• TASK REQUIREMENTS: A word-for-word copy of the whole listing is the required answer.

** RECORDS TO USE follows **

/-- Near JMP, CALL and RET to a target inside the code segment. A near target above its limit is #GP(0) with nothing
changed, CX and the stack included, in every instruction that can have one (R450, R453, R455, R460-R462, R465, R466,
R485, R486). -/
def Obligations.NearTransfers : Prop :=
  (∀ s : State,
      let called (t : Word) : State :=
        { s.writePhys16 (s.stackAddr (-2)) s.nextIp with
          ip := t, dec := {}, regs := { s.regs with sp := s.regs.sp - 2 } }
      (∀ d, s.targetOk (s.target d.toInt) = true →
        Does (.jmpCb d) s { s with ip := s.target d.toInt, dec := {} } []) ∧
      (∀ d, s.targetOk (s.target d.toInt) = true →
        Does (.jmpCw d) s { s with ip := s.target d.toInt, dec := {} } []) ∧
      (∀ e, s.canReadE16 e = true → s.targetOk (s.val16 e) = true →
        Does (.jmpEw e) s { s with ip := s.val16 e, dec := {} } []) ∧
      (s.canWrite .ss (s.regs.sp - 2) 2 = true →
        (∀ d, s.targetOk (s.target d.toInt) = true →
          Does (.callCw d) s (called (s.target d.toInt)) (s.pushCells 1)) ∧
        (∀ e, s.canReadE16 e = true → s.targetOk (s.val16 e) = true →
          Does (.callEw e) s (called (s.val16 e)) (s.pushCells 1))) ∧
      (s.canRead .ss s.regs.sp 2 = true →
        let t := s.readPhys16 (s.stackAddr 0)
        s.targetOk t = true →
          Does .retNear s { s with ip := t, dec := {}, regs := { s.regs with sp := s.regs.sp + 2 } } [] ∧
          ∀ n, Does (.retNearDw n) s { s with ip := t, dec := {}, regs := { s.regs with sp := s.regs.sp + 2 + n } } [])) ∧
  (∀ s : State, s.prot = true →
      let gp : Out := s.exception 13 (some 0)
      (∀ d : Byte, s.cs.limit < s.target d.toInt →
        exec (.jmpCb d) s = gp ∧
        (∀ j ∈ conditionalJumps, j.2 s.flags = true → exec (j.1 d) s = gp) ∧
        (s.regs.cx = 0 → exec (.jcxz d) s = gp) ∧
        (s.regs.cx ≠ 1 → exec (.loop d) s = gp) ∧
        (s.regs.cx ≠ 1 → s.flags.zf = true → exec (.loope d) s = gp) ∧
        (s.regs.cx ≠ 1 → s.flags.zf = false → exec (.loopne d) s = gp)) ∧
      (∀ d : Word, s.cs.limit < s.target d.toInt →
        exec (.jmpCw d) s = gp ∧ (s.canWrite .ss (s.regs.sp - 2) 2 = true → exec (.callCw d) s = gp)) ∧
      (∀ e, s.canReadE16 e = true → s.cs.limit < s.val16 e →
        exec (.jmpEw e) s = gp ∧ (s.canWrite .ss (s.regs.sp - 2) 2 = true → exec (.callEw e) s = gp)) ∧
      (s.canRead .ss s.regs.sp 2 = true → s.cs.limit < s.readPhys16 (s.stackAddr 0) →
        exec .retNear s = gp ∧ ∀ n, exec (.retNearDw n) s = gp))

/-- Far JMP, CALL and RET in real mode: CS is loaded with base 16 times the selector, CALL pushes CS and the offset of
the next instruction, RET pops them and releases its immediate (R463, R464, R467, R468, R471, R487). -/
def Obligations.RealModeFarTransfers : Prop :=
  ∀ s : State, s.prot = false →
    let gone (t : State) (sel off : Word) : State := { t with cs := s.cs.real sel, ip := off, dec := {} }
    let called : State :=
      { (s.writePhys16 (s.stackAddr (-2)) s.cs.sel).writePhys16 (s.stackAddr (-4)) s.nextIp with
        regs := { s.regs with sp := s.regs.sp - 4 } }
    (∀ off sel, Does (.jmpCd off sel) s (gone s sel off) []) ∧
    (∀ m, s.canReadMem m 4 = true →
      Does (.jmpEd (.mem m)) s (gone s (s.readPhys16 (s.addr m + 2)) (s.readPhys16 (s.addr m))) []) ∧
    (s.canPush 2 = true →
      (∀ off sel, Does (.callCd off sel) s (gone called sel off) (s.pushCells 2)) ∧
      (∀ m, s.canReadMem m 4 = true →
        Does (.callEd (.mem m)) s (gone called (s.readPhys16 (s.addr m + 2)) (s.readPhys16 (s.addr m)))
          (s.pushCells 2))) ∧
    (s.canRead .ss s.regs.sp 2 = true → s.canRead .ss (s.regs.sp + 2) 2 = true →
      let back (n : Word) : State :=
        { gone s (s.readPhys16 (s.stackAddr 2)) (s.readPhys16 (s.stackAddr 0)) with
          regs := { s.regs with sp := s.regs.sp + 4 + n } }
      Does .retFar s (back 0) [] ∧ ∀ n, Does (.retFarDw n) s (back n) [])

** End of RECORDS TO USE **

• WRITTEN RESPONSE:
/-- Near JMP, CALL and RET to a target inside the code segment. A near target above its limit is #GP(0) with nothing
changed, CX and the stack included, in every instruction that can have one (R450, R453, R455, R460-R462, R465, R466,
R485, R486). -/
def Obligations.NearTransfers : Prop :=
  (∀ s : State,
      let called (t : Word) : State :=
        { s.writePhys16 (s.stackAddr (-2)) s.nextIp with
          ip := t, dec := {}, regs := { s.regs with sp := s.regs.sp - 2 } }
      (∀ d, s.targetOk (s.target d.toInt) = true →
        Does (.jmpCb d) s { s with ip := s.target d.toInt, dec := {} } []) ∧
      (∀ d, s.targetOk (s.target d.toInt) = true →
        Does (.jmpCw d) s { s with ip := s.target d.toInt, dec := {} } []) ∧
      (∀ e, s.canReadE16 e = true → s.targetOk (s.val16 e) = true →
        Does (.jmpEw e) s { s with ip := s.val16 e, dec := {} } []) ∧
      (s.canWrite .ss (s.regs.sp - 2) 2 = true →
        (∀ d, s.targetOk (s.target d.toInt) = true →
          Does (.callCw d) s (called (s.target d.toInt)) (s.pushCells 1)) ∧
        (∀ e, s.canReadE16 e = true → s.targetOk (s.val16 e) = true →
          Does (.callEw e) s (called (s.val16 e)) (s.pushCells 1))) ∧
      (s.canRead .ss s.regs.sp 2 = true →
        let t := s.readPhys16 (s.stackAddr 0)
        s.targetOk t = true →
          Does .retNear s { s with ip := t, dec := {}, regs := { s.regs with sp := s.regs.sp + 2 } } [] ∧
          ∀ n, Does (.retNearDw n) s { s with ip := t, dec := {}, regs := { s.regs with sp := s.regs.sp + 2 + n } } [])) ∧
  (∀ s : State, s.prot = true →
      let gp : Out := s.exception 13 (some 0)
      (∀ d : Byte, s.cs.limit < s.target d.toInt →
        exec (.jmpCb d) s = gp ∧
        (∀ j ∈ conditionalJumps, j.2 s.flags = true → exec (j.1 d) s = gp) ∧
        (s.regs.cx = 0 → exec (.jcxz d) s = gp) ∧
        (s.regs.cx ≠ 1 → exec (.loop d) s = gp) ∧
        (s.regs.cx ≠ 1 → s.flags.zf = true → exec (.loope d) s = gp) ∧
        (s.regs.cx ≠ 1 → s.flags.zf = false → exec (.loopne d) s = gp)) ∧
      (∀ d : Word, s.cs.limit < s.target d.toInt →
        exec (.jmpCw d) s = gp ∧ (s.canWrite .ss (s.regs.sp - 2) 2 = true → exec (.callCw d) s = gp)) ∧
      (∀ e, s.canReadE16 e = true → s.cs.limit < s.val16 e →
        exec (.jmpEw e) s = gp ∧ (s.canWrite .ss (s.regs.sp - 2) 2 = true → exec (.callEw e) s = gp)) ∧
      (s.canRead .ss s.regs.sp 2 = true → s.cs.limit < s.readPhys16 (s.stackAddr 0) →
        exec .retNear s = gp ∧ ∀ n, exec (.retNearDw n) s = gp))

/-- Far JMP, CALL and RET in real mode: CS is loaded with base 16 times the selector, CALL pushes CS and the offset of
the next instruction, RET pops them and releases its immediate (R463, R464, R467, R468, R471, R487). -/
def Obligations.RealModeFarTransfers : Prop :=
  ∀ s : State, s.prot = false →
    let gone (t : State) (sel off : Word) : State := { t with cs := s.cs.real sel, ip := off, dec := {} }
    let called : State :=
      { (s.writePhys16 (s.stackAddr (-2)) s.cs.sel).writePhys16 (s.stackAddr (-4)) s.nextIp with
        regs := { s.regs with sp := s.regs.sp - 4 } }
    (∀ off sel, Does (.jmpCd off sel) s (gone s sel off) []) ∧
    (∀ m, s.canReadMem m 4 = true →
      Does (.jmpEd (.mem m)) s (gone s (s.readPhys16 (s.addr m + 2)) (s.readPhys16 (s.addr m))) []) ∧
    (s.canPush 2 = true →
      (∀ off sel, Does (.callCd off sel) s (gone called sel off) (s.pushCells 2)) ∧
      (∀ m, s.canReadMem m 4 = true →
        Does (.callEd (.mem m)) s (gone called (s.readPhys16 (s.addr m + 2)) (s.readPhys16 (s.addr m)))
          (s.pushCells 2))) ∧
    (s.canRead .ss s.regs.sp 2 = true → s.canRead .ss (s.regs.sp + 2) 2 = true →
      let back (n : Word) : State :=
        { gone s (s.readPhys16 (s.stackAddr 2)) (s.readPhys16 (s.stackAddr 0)) with
          regs := { s.regs with sp := s.regs.sp + 4 + n } }
      Does .retFar s (back 0) [] ∧ ∀ n, Does (.retFarDw n) s (back n) [])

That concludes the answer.